Tally the lines of the data that include the word "refine" and state the total, nothing else.

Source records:
^^^^^^^^

theorem State.followTrain_eq (s : State) (g : LegId) (n : Nat) (r : Rate) :
    s.followTrain g n r = (s.beforeOpening g n r).startSearch g := rfl

section
variable (s : State) (g : LegId) (n : Nat) (r : Rate)

theorem State.beforeOpening_apart : ((s.beforeOpening g n r).leg g).apart
    = ({ (s.leg g).phased s.role .train (some n) r s.time with
          errCount := 0
          retrains := if (s.leg g).state.inService then min 3 ((s.leg g).retrains + 1) else (s.leg g).retrains } : Leg).apart := by
  have retrains : ((s.follow g .train (some n) r).leg g).retrains = (s.leg g).retrains :=
    Leg.field_of_apart (s.follow_apart g .train (some n) r) Leg.retrains fun _ => rfl
  unfold State.beforeOpening
  rw [State.modLeg_leg_same, retrains]
  exact congrArg (fun l : Leg => { l with
    errCount := 0
    retrains := if (s.leg g).state.inService then min 3 ((s.leg g).retrains + 1) else (s.leg g).retrains })
    (s.follow_apart g .train (some n) r)

theorem State.followTrain_apart : ((s.followTrain g n r).leg g).apart
    = ({ (s.leg g).phased s.role .train (some n) r s.time with
          errCount := 0
          retrains := if (s.leg g).state.inService then min 3 ((s.leg g).retrains + 1) else (s.leg g).retrains
          resume := if n = 1 then false else (s.leg g).resume } : Leg).apart := by
  have before := s.beforeOpening_apart g n r
  have attempt : ((s.beforeOpening g n r).leg g).attempt = some n := Leg.field_of_apart before Leg.attempt fun _ => rfl
  have resume : ((s.beforeOpening g n r).leg g).resume = (s.leg g).resume := Leg.field_of_apart before Leg.resume fun _ => rfl
  rw [State.followTrain_eq, State.startSearch_apart, attempt, resume]
  simp only [Option.some.injEq]
  exact congrArg (fun l : Leg => { l with resume := if n = 1 then false else (s.leg g).resume }) before

variable {s n}

/-- The END begins its attempt as the PHASE says (R68). -/
theorem State.followTrain_begins (atEnd : s.isHub = false) (pos : 1 ≤ n) : s.BeginsTrain (s.followTrain g n r) g n (some r) := by
  have field {α : Type} (f : Leg → α) (h : ∀ l : Leg, f l.apart = f l) := Leg.field_of_apart (s.followTrain_apart g n r) f h
  have before {α : Type} (f : Leg → α) (h : ∀ l : Leg, f l.apart = f l) := Leg.field_of_apart (s.beforeOpening_apart g n r) f h
  have window : ((s.beforeOpening g n r).leg g).window = (s.leg g).window := before Leg.window fun _ => rfl
  refine State.BeginsTrain.of_same (u := s.beforeOpening g n r) rfl rfl rfl window (before Leg.resume fun _ => rfl)
    (s.follow_sameReceivers g .train (some n) r) ⟨field Leg.state fun _ => rfl, field Leg.attempt fun _ => rfl,
      field Leg.errCount fun _ => rfl, field Leg.negRate fun _ => rfl, fun i hi => ?_, ?_, fun hub => ?_⟩
  · have opens := State.startSearch_opens (before Leg.attempt fun _ => rfl) pos hi
    rwa [show ((s.beforeOpening g n r).leg g).negRate = some r from before Leg.negRate fun _ => rfl] at opens
  · exact (field Leg.resume fun _ => rfl).trans (by rw [show _ = (s.leg g).resume from before Leg.resume fun _ => rfl])
  · rw [show (s.beforeOpening g n r).isHub = false from atEnd] at hub
    cases hub

end

/-! ### ADAPT (R80) -/

section
variable (s : State) (g : LegId) (n : Nat) (r : Rate)

theorem State.startAdapt_leg (w : State) : (w.startAdapt g).leg g = { w.leg g with
    adapt := some (vec8 (fun i => AdaptLane.start (w.lane (w.winLane g i)).peaking)) } := by
  rw [State.startAdapt, State.modWindow_leg, State.modLeg_leg_same]

theorem State.startAdapt_lane (w : State) (c : LaneId) : (w.startAdapt g).lane c
    = if (w.winLanes g).contains c then { w.lane c with peaking := (peakingCodes (w.lane c).peaking).headD (w.lane c).peaking }
      else w.lane c := by
  rw [State.startAdapt, State.modWindow_lane, State.modLeg_lane, State.winLanes_congr (s := w) (by rw [State.modLeg_leg_same])]

variable {s}

/-- The END starts its tally as the PHASE says. -/
theorem State.followAdapt_begins (atEnd : s.isHub = false) :
    s.BeginsAdapt ((s.follow g .adapt (some n) r).startAdapt g) g n := by
  have field {α : Type} (f : Leg → α) (h : ∀ l : Leg, f l.apart = f l) := Leg.field_of_apart (s.follow_apart g .adapt (some n) r) f h
  have peaking (c : LaneId) : ((s.follow g .adapt (some n) r).lane c).peaking = (s.lane c).peaking :=
    (s.follow_sameReceivers g .adapt (some n) r c).2.1
  have window := s.follow_window g .adapt (some n) r
  unfold State.BeginsAdapt
  rw [State.startAdapt_leg]
  refine ⟨field Leg.state fun _ => rfl, field Leg.attempt fun _ => rfl, ⟨_, rfl, fun i hi low => ?_⟩, fun hub => ?_⟩
  · rw [vec8_get, State.startAdapt_lane, State.winLanes_congr window,
      if_pos (List.contains_iff_mem.mpr (State.winLane_mem hi)), State.winLane_congr window]
    dsimp only
    rw [peaking, peakingCodes_head low, AdaptLane.start, peakingCodes_eq low]
    exact ⟨rfl, rfl⟩
  · rw [atEnd] at hub
    cases hub

end

/-! ### VERIFY (R84) -/

/-- The END starts its tally as the PHASE says. -/
theorem State.followVerify_begins {s : State} (g : LegId) (n : Nat) (r : Rate) (atEnd : s.isHub = false) :
    s.BeginsVerify (s.followVerify g n r) g n := by
  have field {α : Type} (f : Leg → α) (h : ∀ l : Leg, f l.apart = f l) :=
    Leg.field_of_apart ((s.cutShortAdapt g).follow_apart g .verify (some n) r) f h
  unfold State.BeginsVerify
  rw [State.followVerify, State.startVerify, State.modLeg_leg_same]
  refine ⟨field Leg.state fun _ => rfl, field Leg.attempt fun _ => rfl, ⟨_, rfl, fun i _ => by simp⟩, fun hub => ?_⟩
  rw [atEnd] at hub
  cases hub

theorem State.followVerify_sameReceivers (s : State) (g : LegId) (n : Nat) (r : Rate) :
    (s.cutShortAdapt g).sameReceivers (s.followVerify g n r) :=
  (s.cutShortAdapt g).follow_sameReceivers g .verify (some n) r

/-! ### UP (R87, R168) -/

section
variable {s : State} (g : LegId) (r : Rate)

/-- From VERIFY the END comes up and hands its learned entries over. -/
theorem State.followRun_verified (verify : (s.leg g).state = .verify) :
    ((s.followRun g r).leg g).upSince = some s.time ∧ s.HandsOver (s.followRun g r) g r := by
  have eq : s.followRun g r
      = ((s.follow g .up none r).modLeg g (fun l => { l with upSince := some s.time })).handOver g := if_pos verify
  have rate : ((s.follow g .up none r).leg g).negRate = some r := Leg.field_of_apart (s.follow_apart g .up none r) Leg.negRate fun _ => rfl
  rw [eq]
  refine ⟨by rw [State.handOver_leg, State.modLeg_leg_same], State.handOver_handsOver rfl ?_ ?_ (s.follow_sameReceivers g .up none r)⟩
  · rw [State.modLeg_leg_same]
    exact s.follow_window g .up none r
  · rw [State.modLeg_leg_same, Leg.phaseRate, rate]
    rfl

theorem State.followRun_quiet (verify : (s.leg g).state ≠ .verify) : s.followRun g r = s.follow g .up none r := if_neg verify

theorem State.followRun_apart : ((s.followRun g r).leg g).apart = ({ (s.leg g).phased s.role .up none r s.time with
    upSince := if (s.leg g).state = .verify then some s.time else (s.leg g).upSince } : Leg).apart := by
  by_cases verify : (s.leg g).state = .verify
  · have eq : s.followRun g r
        = ((s.follow g .up none r).modLeg g (fun l => { l with upSince := some s.time })).handOver g := if_pos verify
    rw [eq, State.handOver_leg, State.modLeg_leg_same, if_pos verify]
    exact congrArg (fun l : Leg => { l with upSince := some s.time }) (s.follow_apart g .up none r)
  · rw [State.followRun_quiet g r verify, if_neg verify]
    exact s.follow_apart g .up none r

end

/-! ### Every PHASE but PHASE(LISTEN) -/

section
variable {s : State} (g : LegId) {st : PhaseState} (ne : st ≠ .listen) (n : Nat) (r : Rate)
include ne

/-- The leg enters the named state, with the item's rate and, for the first three, its attempt. -/
theorem State.takePhase_named : ((s.takePhase g st n r).leg g).state = st.legState
    ∧ ((s.takePhase g st n r).leg g).negRate = some r
    ∧ ((s.takePhase g st n r).leg g).attempt = if st = .train ∨ st = .adapt ∨ st = .verify then some n else none := by
  have by_apart {m : Leg} {new : LegState} {a : Option Nat} {l : Leg} (h : m.apart = l.apart) (state : l.state = new)
      (rate : l.negRate = some r) (attempt : l.attempt = a) : m.state = new ∧ m.negRate = some r ∧ m.attempt = a :=
    ⟨(Leg.field_of_apart h Leg.state fun _ => rfl).trans state, (Leg.field_of_apart h Leg.negRate fun _ => rfl).trans rate,
      (Leg.field_of_apart h Leg.attempt fun _ => rfl).trans attempt⟩
  cases st with
  | listen => exact absurd rfl ne
  | train => exact by_apart (s.followTrain_apart g n r) rfl rfl rfl
  | adapt =>
    have record := by_apart (s.follow_apart g .adapt (some n) r) rfl rfl rfl
    rw [State.takePhase, State.startAdapt_leg]
    exact record
  | verify =>
    have record := by_apart ((s.cutShortAdapt g).follow_apart g .verify (some n) r) rfl rfl rfl
    rw [State.takePhase, State.followVerify, State.startVerify, State.modLeg_leg_same]
    exact record
  | run => exact by_apart (s.followRun_apart g r) rfl rfl rfl
  | standby =>
    rw [State.takePhase, State.takeRate, State.modLeg_leg_same, State.enter_leg, if_pos rfl]
    exact ⟨rfl, rfl, rfl⟩
  | sleep =>
    rw [State.takePhase, State.modLeg_leg_same, State.takeRate, State.modLeg_leg_same, State.enter_leg, if_pos rfl]
    exact ⟨rfl, rfl, rfl⟩
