-- ==== Sys2Proof/Proofs/AdaptCutShort.lean ====
section
/-! SUPPORT. PHASE(VERIFY) during an END's ADAPT (R83): the choice among the codes measured so far, and the mark of a failed
adapt; and the lanes outside the window through every entry by PHASE. -/

open Sys2Proof Sys2Proof.Machine

namespace Sys2Proof.Machine

/-! ### The choice among the codes measured so far (R81, R83) -/

theorem map_fst_zip_sublist {α β : Type} : ∀ (l : List α) (m : List β), ((l.zip m).map Prod.fst).Sublist l
  | [], m => by simp
  | a :: l, [] => by simp
  | a :: l, b :: m => by simpa using map_fst_zip_sublist l m

namespace AdaptLane

variable {a : AdaptLane}

theorem tied_ascending_so_far (entry : a.entry ≤ 15) (codes : a.candidates = peakingCodes a.entry) : a.tied.Pairwise (· < ·) := by
  refine List.Pairwise.sublist ((List.filter_sublist.map Prod.fst).trans (map_fst_zip_sublist _ _)) ?_
  rw [codes]
  exact peakingCodes_ascending entry

theorem tied_ne_nil_so_far (few : a.measured.length ≤ a.candidates.length) (some : a.measured ≠ []) : a.tied ≠ [] := by
  obtain ⟨k, hk, e⟩ := List.mem_iff_getElem.mp (AdaptLane.highest_mem some)
  have tried : a.candidates[k] ∈ a.tied := by
    rw [AdaptLane.mem_tied, ← e]
    exact List.mem_iff_getElem.mpr ⟨k, by simp only [List.length_zip]; omega, List.getElem_zip⟩
  exact List.ne_nil_of_mem tried

/-- The choice is a tied code, the entry where that is tied and else the lowest. -/
theorem choice_tied (ascending : a.tied.Pairwise (· < ·)) (some : a.tied ≠ []) :
    a.choice ∈ a.tied ∧ ∀ q ∈ a.tied, (q = a.entry → a.choice = a.entry) ∧ (a.choice = a.entry ∨ a.choice ≤ q) := by
  rw [AdaptLane.choice_eq]
  by_cases holds : a.entry ∈ a.tied
  · rw [if_pos (List.contains_iff_mem.mpr holds)]
    exact ⟨holds, fun _ _ => ⟨fun _ => rfl, .inl rfl⟩⟩
  · rw [if_neg (by rwa [List.contains_iff_mem])]
    obtain ⟨p, ps, tied⟩ := List.exists_cons_of_ne_nil some
    rw [tied] at holds ascending ⊢
    refine ⟨List.mem_cons_self, fun q hq => ⟨fun k => absurd (k ▸ hq) holds, .inr ?_⟩⟩
    rcases List.mem_cons.mp hq with head | later
    · exact head.ge
    · exact (List.rel_of_pairwise_cons ascending later).le

/-- The choice among the codes measured so far is the one R81 names. -/
theorem choice_best_so_far (ok : a.Ok) (stage : a.stage = .peaking) (some : a.measured ≠ []) :
    bestCode a.candidates a.measured a.entry a.choice := by
  obtain ⟨entry, codes, peaking⟩ := ok
  obtain ⟨chosen, first⟩ :=
    choice_tied (tied_ascending_so_far entry codes) (tied_ne_nil_so_far (peaking stage).1.le some)
  refine ⟨(a.choice, a.highest), AdaptLane.mem_tied.mp chosen, rfl, fun y hy =>
    ⟨AdaptLane.le_highest (List.of_mem_zip hy).2, fun same => first y.1 (AdaptLane.mem_tied.mpr ?_)⟩⟩
  rwa [← show y.2 = a.highest from same]

/-! ### A lane cut short (R83) -/

theorem cutShort_measured (stage : a.stage = .peaking) (some : a.measured ≠ []) (p : Nat) :
    a.cutShort p = ({ a with failed := a.measured.all (fun m => m == 0) }, a.choice) := by
  unfold cutShort
  rw [stage, ← AdaptLane.highest_zero]
  exact if_neg some

theorem cutShort_unmeasured (stage : a.stage = .peaking) (none : a.measured = []) (p : Nat) : a.cutShort p = (a, a.entry) := by
  unfold cutShort
  rw [stage]
  exact if_pos none

theorem cutShort_past (stage : a.stage ≠ .peaking) (p : Nat) : a.cutShort p = (a, p) := by
  unfold cutShort
  cases e : a.stage with
  | peaking => exact absurd e stage
  | feedback | complete => rfl

theorem cutShort_failed (ok : a.Ok) (p : Nat) : (a.cutShort p).1.failed = true
    ↔ a.failed = true ∨ (a.stage = .peaking ∧ a.measured ≠ [] ∧ a.measured.all (fun m => m == 0)) := by
  obtain ⟨-, -, peaking⟩ := ok
  by_cases stage : a.stage = .peaking
  · by_cases none : a.measured = []
    · rw [cutShort_unmeasured stage none]
      simp [none]
    · rw [cutShort_measured stage none]
      simp [stage, none, (peaking stage).2]
  · rw [cutShort_past stage]
    simp [stage]

/-- The peaking a lane is left with. -/
theorem cutShort_peaking (ok : a.Ok) (p : Nat) : if a.stage = .peaking ∧ a.measured ≠ [] then
      bestCode a.candidates a.measured a.entry (a.cutShort p).2
    else (a.cutShort p).2 = if a.stage = .peaking then a.entry else p := by
  by_cases stage : a.stage = .peaking
  · by_cases none : a.measured = []
    · rw [cutShort_unmeasured stage none, if_neg fun h => h.2 none, if_pos stage]
    · rw [cutShort_measured stage none, if_pos ⟨stage, none⟩]
      exact choice_best_so_far ok stage none
  · rw [cutShort_past stage, if_neg fun h => stage h.1, if_neg stage]

end AdaptLane

/-! ### A leg cut short (R83) -/

section
variable {s : State} {g : LegId}

theorem State.cutShortAdapt_idle (none : (s.leg g).adapt = none) : s.cutShortAdapt g = s := by
  unfold State.cutShortAdapt
  rw [none]

variable {v : Vector AdaptLane 8} (tally : (s.leg g).adapt = some v)
include tally

theorem State.cutShortAdapt_leg : (s.cutShortAdapt g).leg g = { s.leg g with
    adapt := some (vec8 (fun i => if s.hasIndex g i then (v[i].cutShort 0).1 else v[i])) } := by
  unfold State.cutShortAdapt
  rw [tally]
  exact State.modLeg_leg_same ..

theorem State.cutShortAdapt_inside {c : LaneId} {i : WinIx} (index : (s.leg g).window.bind (fun w => w.indexOf c) = some i) :
    (s.cutShortAdapt g).lane c = { s.lane c with peaking := (v[i].cutShort (s.lane c).peaking).2 } := by
  unfold State.cutShortAdapt
  rw [tally]
  dsimp only
  rw [State.modLeg_lane, State.mapLanes_lane, index]

theorem State.cutShortAdapt_outside {c : LaneId} (index : (s.leg g).window.bind (fun w => w.indexOf c) = none) :
    (s.cutShortAdapt g).lane c = s.lane c := by
  unfold State.cutShortAdapt
  rw [tally]
  dsimp only
  rw [State.modLeg_lane, State.mapLanes_lane, index]

theorem State.cutShortAdapt_d1 (c : LaneId) : ((s.cutShortAdapt g).lane c).d1 = (s.lane c).d1 := by
  cases index : (s.leg g).window.bind (fun w => w.indexOf c) with
  | none => rw [State.cutShortAdapt_outside tally index]
  | some i => rw [State.cutShortAdapt_inside tally index]

/-- A lane of the tally has failed after the cut exactly where it had before, or where all it measured is 0. -/
theorem State.cutShortAdapt_hasFailed (ok : ∀ i : WinIx, v[i].Ok) : ((s.cutShortAdapt g).leg g).adaptHasFailed = true
    ↔ (∃ i : WinIx, v[i].failed = true)
      ∨ ∃ i ∈ s.winIndices g, v[i].stage = .peaking ∧ v[i].measured ≠ [] ∧ v[i].measured.all (fun m => m == 0) := by
  have marked (i : WinIx) : (if s.hasIndex g i then (v[i].cutShort 0).1 else v[i]).failed = true ↔ v[i].failed = true
      ∨ (i ∈ s.winIndices g ∧ v[i].stage = .peaking ∧ v[i].measured ≠ [] ∧ v[i].measured.all (fun m => m == 0)) := by
    rw [State.mem_winIndices]
    by_cases hi : s.hasIndex g i
    · rw [if_pos hi, AdaptLane.cutShort_failed (ok i)]
      simp only [hi, true_and]
    · rw [if_neg hi]
      simp only [hi, Bool.false_eq_true, false_and, or_false]
  unfold Leg.adaptHasFailed
  rw [State.cutShortAdapt_leg tally, Option.any_some, Vector.any_toList, Vector.any_iff_exists, ← exists_or]
  constructor
  · rintro ⟨i, hi, failed⟩
    refine ⟨⟨i, hi⟩, (marked ⟨i, hi⟩).mp ?_⟩
    rwa [← vec8_get (fun i => if s.hasIndex g i then (v[i].cutShort 0).1 else v[i])]
  · rintro ⟨i, failed⟩
    refine ⟨i.val, i.isLt, ?_⟩
    have := vec8_get (fun i => if s.hasIndex g i then (v[i].cutShort 0).1 else v[i]) i
    exact (congrArg AdaptLane.failed this).trans ((marked i).mpr failed)

end

theorem State.cutShortAdapt_outsideKept (s : State) (g : LegId) : s.outsideKept (s.cutShortAdapt g) g := fun c hc => by
  cases tally : (s.leg g).adapt with
  | none => rw [State.cutShortAdapt_idle tally]
  | some v =>
    refine State.cutShortAdapt_outside tally (Option.eq_none_iff_forall_ne_some.mpr fun i index => hc ?_)
    obtain ⟨w, window, found⟩ := Option.bind_eq_some_iff.mp index
    exact State.mem_winLanes_of_indexOf window (by rw [found]; simp)

/-- The adaptation of the leg is marked failed on the way to VERIFY exactly where a lane of it has failed (R83, R85). -/
theorem State.followVerify_adaptFailed {s : State} {g : LegId} {v : Vector AdaptLane 8} (tally : (s.leg g).adapt = some v)
    (atEnd : s.isHub = false) (n : Nat) (r : Rate) : ((s.followVerify g n r).leg g).adaptFailed = true
      ↔ (s.leg g).adaptFailed = true ∨ ((s.cutShortAdapt g).leg g).adaptHasFailed = true := by
  have role : (s.cutShortAdapt g).role = .endRole :=
    (s.cutShortAdapt_frame g).1.role.trans (State.role_of_isHub_false atEnd)
  have kept : ((s.cutShortAdapt g).leg g).adaptFailed = (s.leg g).adaptFailed := by rw [State.cutShortAdapt_leg tally]
  have marked := Leg.field_of_apart ((s.cutShortAdapt g).follow_apart g .verify (some n) r) Leg.adaptFailed fun _ => rfl
  rw [State.followVerify, State.startVerify, State.modLeg_leg_same, ← kept, ← Bool.or_eq_true]
  dsimp only
  rw [marked, role]
  exact Iff.rfl

/-! ### Lanes outside the window -/

/-- An entry by PHASE moves lanes of the window alone. -/
theorem State.takePhase_outsideKept (s : State) (g : LegId) {st : PhaseState} (ne : st ≠ .listen) (n : Nat) (r : Rate) :
    s.outsideKept (s.takePhase g st n r) g := by
  cases st with
  | listen => exact absurd rfl ne
  | train =>
    have before : s.outsideKept (s.beforeOpening g n r) g := s.follow_outsideKept g .train (some n) r
    have window : ((s.beforeOpening g n r).leg g).window = (s.leg g).window :=
      Leg.field_of_apart (s.beforeOpening_apart g n r) Leg.window fun _ => rfl
    exact before.trans (State.winLanes_congr window) ((s.beforeOpening g n r).startSearch_outsideKept g)
  | adapt =>
    intro c hc
    rw [State.takePhase, State.startAdapt_lane, State.winLanes_congr (s.follow_window g .adapt (some n) r),
      if_neg (by simpa using hc)]
    exact s.follow_outsideKept g .adapt (some n) r c hc
  | verify =>
    exact (s.cutShortAdapt_outsideKept g).trans (State.winLanes_congr (s.cutShortAdapt_frame g).1.window)
      ((s.cutShortAdapt g).follow_outsideKept g .verify (some n) r)
  | run =>
    intro c hc
    have lane : (s.followRun g r).lane c = (s.follow g .up none r).lane c := by
      unfold State.followRun
      split <;> rfl
    exact lane.trans (s.follow_outsideKept g .up none r c hc)
  | standby => exact s.enter_outsideKept g .standby .phase none
  | sleep => exact s.enter_outsideKept g .sleep .phase none

end Sys2Proof.Machine
end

^^^^^^^^

**Response area:** 10